The earliest credible evidence of coffee drinking appears in the middle of the 15th century (but believed to be much earlier) from Yemen as coffee was in use in Yemen's Sufi monasteries. Sufis used it to keep themselves alert during their nighttime devotions. A translation of Al-Jaziri's manuscript traces the spread of coffee from Arabia Felix (the present day Yemen) northward to Mecca and Medina, and then to the larger cities of Cairo, Damascus, Baghdad, and Constantinople. In 1511, it was forbidden for its stimulating effect by conservative, orthodox imams at a theological court in Mecca. However, these bans were to be overturned in 1524 by an order of the Ottoman Turkish Sultan Suleiman I, with Grand Mufti Mehmet Ebussuud el-İmadi issuing a fatwa allowing the consumption of coffee. In Cairo, Egypt, a similar ban was instituted in 1532, and the coffeehouses and warehouses containing coffee beans were sacked.

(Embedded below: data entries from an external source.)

-- ==== Sys2Proof/Machine/Engines.lean ====
section
/-!
DEFINITION. Copy, gather and collective commands (spec/08_memory_isa.md R214 to R216, R230 to R237;
spec/07_ordering.md R201 to R203), the handles that they name (spec/11_isolation.md R299 to R301), and the
order of accesses to operand-memory slots (spec/05_matrix.md R128, R131, R138).
-/

namespace Sys2Proof.Machine

/-! ## Handles (R299, R300) -/

/-- An entry of the handle table as it stands at home. -/
def Mach.handleHome (m : Mach) (x : Ctx) (idx : Nat) : HEntry :=
  let l := m.rd (x.htab + 32 * idx) 32
  { addr := natAt l 0 8, len := natAt l 8 8, gen := natAt l 16 2 % 4096, kind := natAt l 18 1, perm := natAt l 19 1 }

/-- The entry that a check at issue uses: the core's cache of 64 handles may answer; the oldest leaves a full one
(R300). -/
def Mach.handleAt (m : Mach) (core c : Nat) (x : Ctx) (idx : Nat) : HEntry × Mach :=
  let new := m.handleHome x idx
  let m := m.eat c (x.htab + 32 * idx) 32
  match m.hcache.find? (fun y => y.core == core && y.ctx == c && y.idx == idx) with
  | some y => (if y.e = new then new else if Config.handleOld m.tick then y.e else new, m)
  | none =>
    let mine := m.hcache.filter (fun y => y.core == core)
    let old := if mine.length < 64 then m.hcache else match mine.head? with
      | some z => m.hcache.filter (fun y => !(y.core == core && y.ctx == z.ctx && y.idx == z.idx))
      | none => m.hcache
    (new, { m with hcache := old ++ [{ core, ctx := c, idx, e := new }] })

/-- R300 step 1: the entry, or none when the handle is stale. -/
def Mach.checkHandle (m : Mach) (core c : Nat) (x : Ctx) (h : Nat) : Option HEntry × Mach :=
  let idx := fld h 0 20
  if x.hcount ≤ idx then (none, m) else
  let (y, m) := m.handleAt core c x idx
  (if y.kind = 0 || y.gen != fld h 20 12 then none else some y, m)

/-! ## Operand-memory slots in acceptance order (R128) -/

def omBytes : Nat := 48 * 16384

/-- Slots that `n` bytes at byte `o` of operand memory touch. -/
def omSlots (o n : Nat) : List Nat :=
  if n = 0 || omBytes < o + n then [] else (List.range ((o + n - 1) / 16384 - o / 16384 + 1)).map (· + o / 16384)

/-- Every slot of `n` bytes at byte `o`, as far as there are slots, is within the quota and claimed (R127). -/
def Block.claimedRun (b : Block) (quota o n : Nat) : Bool :=
  (omSlots o (min n (omBytes - o))).all (fun k => b.slotsOk quota k 1)

def rowStart (base : Nat) (stride : Int) (r : Nat) : Int := (base : Int) + stride * r

/-- Slots that the rows of an operand touch. -/
def omRows (a : CpArg) (ln nrow : Nat) (stride : Int) : List Nat :=
  match a with
  | .om o => ((List.range nrow).flatMap (fun r => omSlots (rowStart o stride r).toNat ln)).eraseDups
  | _ => []

/-- What an operation reads and writes of its block's slots: the slot, and whether it is a writer. -/
def EngKind.omUse : EngKind → List (Nat × Bool)
  | .copy src dst ln nrow ss ds => (omRows src ln nrow ss).map (·, false) ++ (omRows dst ln nrow ds).map (·, true)
  | .gather _ dst ln nrow _ _ => (omRows dst ln nrow ln).map (·, true)
  | _ => []

def scaleUse (x : Option ScaleOp) : List (Nat × Bool) := match x with | some y => [(y.slot.toNat, false)] | none => []
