/-- `omst` (R147). -/
def execOmst (o : OpOm) (s : State) : Host.Outcome State Fault Refusal :=
  withCur (fun e =>
    let size := Ty.size o.ty
    match e.omLanes o with
    | .error t => t
    | .ok ls =>
      let use := lanesUse ls size true
      if e.omBusy use then e.halt .room else
      let store : Block → Block := fun b =>
        ls.foldl (fun (b : Block) x => b.wrOm x.2.2 (natBytes (e.src x.1 x.2.1 o.ty (.vec o.d)) size)) (b.omWriter (use.map (·.1)))
      .next (e.m.updBlock e.w.block store) { e.w with pc := e.w.pc + 16 }) s

def Mach.latchOf (m : Mach) (core : Nat) : Latch := (lookup m.latch core).getD {}
def Mach.setLatch (m : Mach) (core : Nat) (x : Latch) : Mach := { m with latch := put m.latch core x }

/-- What `vqtab` makes of `WSRC` (R151). -/
def wsTable (x : W64) (slot : Option (Nat × Nat)) : W64 :=
  let x := if wsFmt x = 9 then setBit x 63 false else x
  match slot with
  | none => setBit x 59 false
  | some (a, off) => setBit (w64 (x.toNat - fld x.toNat 12 11 * 2 ^ 12 + a * 2 ^ 17 + off * 2 ^ 12)) 59 true

/-- The array's table is filled for a block. -/
def Mach.fillTable (m : Mach) (core b : Nat) : Mach := m.setLatch core { m.latchOf core with table := some b }

/-- `vqtab` (R151). -/
def execVqtab (a : BitVec 6) (off : BitVec 5) (s : State) : Host.Outcome State Fault Refusal :=
  withCur (fun e =>
    if !(e.w.groups.any e.w.execs) then e.ok e.w 16
    else if !e.b.slotsOk e.l.oms a.toNat 1 then e.beforeAll 0x60 0
    else if e.omBusy [(a.toNat, false)] then e.halt .room
    else
      let m := e.m.updBlock e.w.block (fun b => { b with wsrc := wsTable b.wsrc (some (a.toNat, off.toNat)) })
      .next ((m.fillTable e.w.core e.w.block).count e.w.ctx 9 16) { e.w with pc := e.w.pc + 16 }) s

def execVqtabClr (s : State) : Host.Outcome State Fault Refusal :=
  withCur (fun e =>
    if !(e.w.groups.any e.w.execs) then e.ok e.w 16
    else
      let m := e.m.updBlock e.w.block (fun b => { b with wsrc := wsTable b.wsrc none })
      .next ((m.fillTable e.w.core e.w.block).count e.w.ctx 9 16) { e.w with pc := e.w.pc + 16 }) s

/-- Receipt register, progress register and MOD[5] of a matrix command. -/
def mparts : Instr → Nat × Nat × Bool
  | .wload o => (o.q.toNat, o.sp.toNat, o.cont)
  | .wmint o => (o.q.toNat, o.sp.toNat, o.cont)
  | .mmul o => (o.q.toNat, o.sp.toNat, o.cont)
  | .mseek o => (o.q.toNat, o.sp.toNat, o.cont)
  | _ => (0, 0, false)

Arabic coffee is made from lightly to heavily roasted Arabica beans (165 to 210 °C (329 to 410 °F)) mixed with cardamom, and sometimes flavored with cloves or saffron. It is a traditional beverage in Arab culture and is usually prepared at home or for special occasions. The beans are roasted, ground, brewed, and served in front of guests.

The coffee is boiled but not filtered, producing a strong, concentrated drink. It is generally unsweetened (qahwah saada), though sugar may be added during preparation or serving. To balance the bitterness, it is often accompanied by dates, dried or candied fruit, nuts, or other sweets.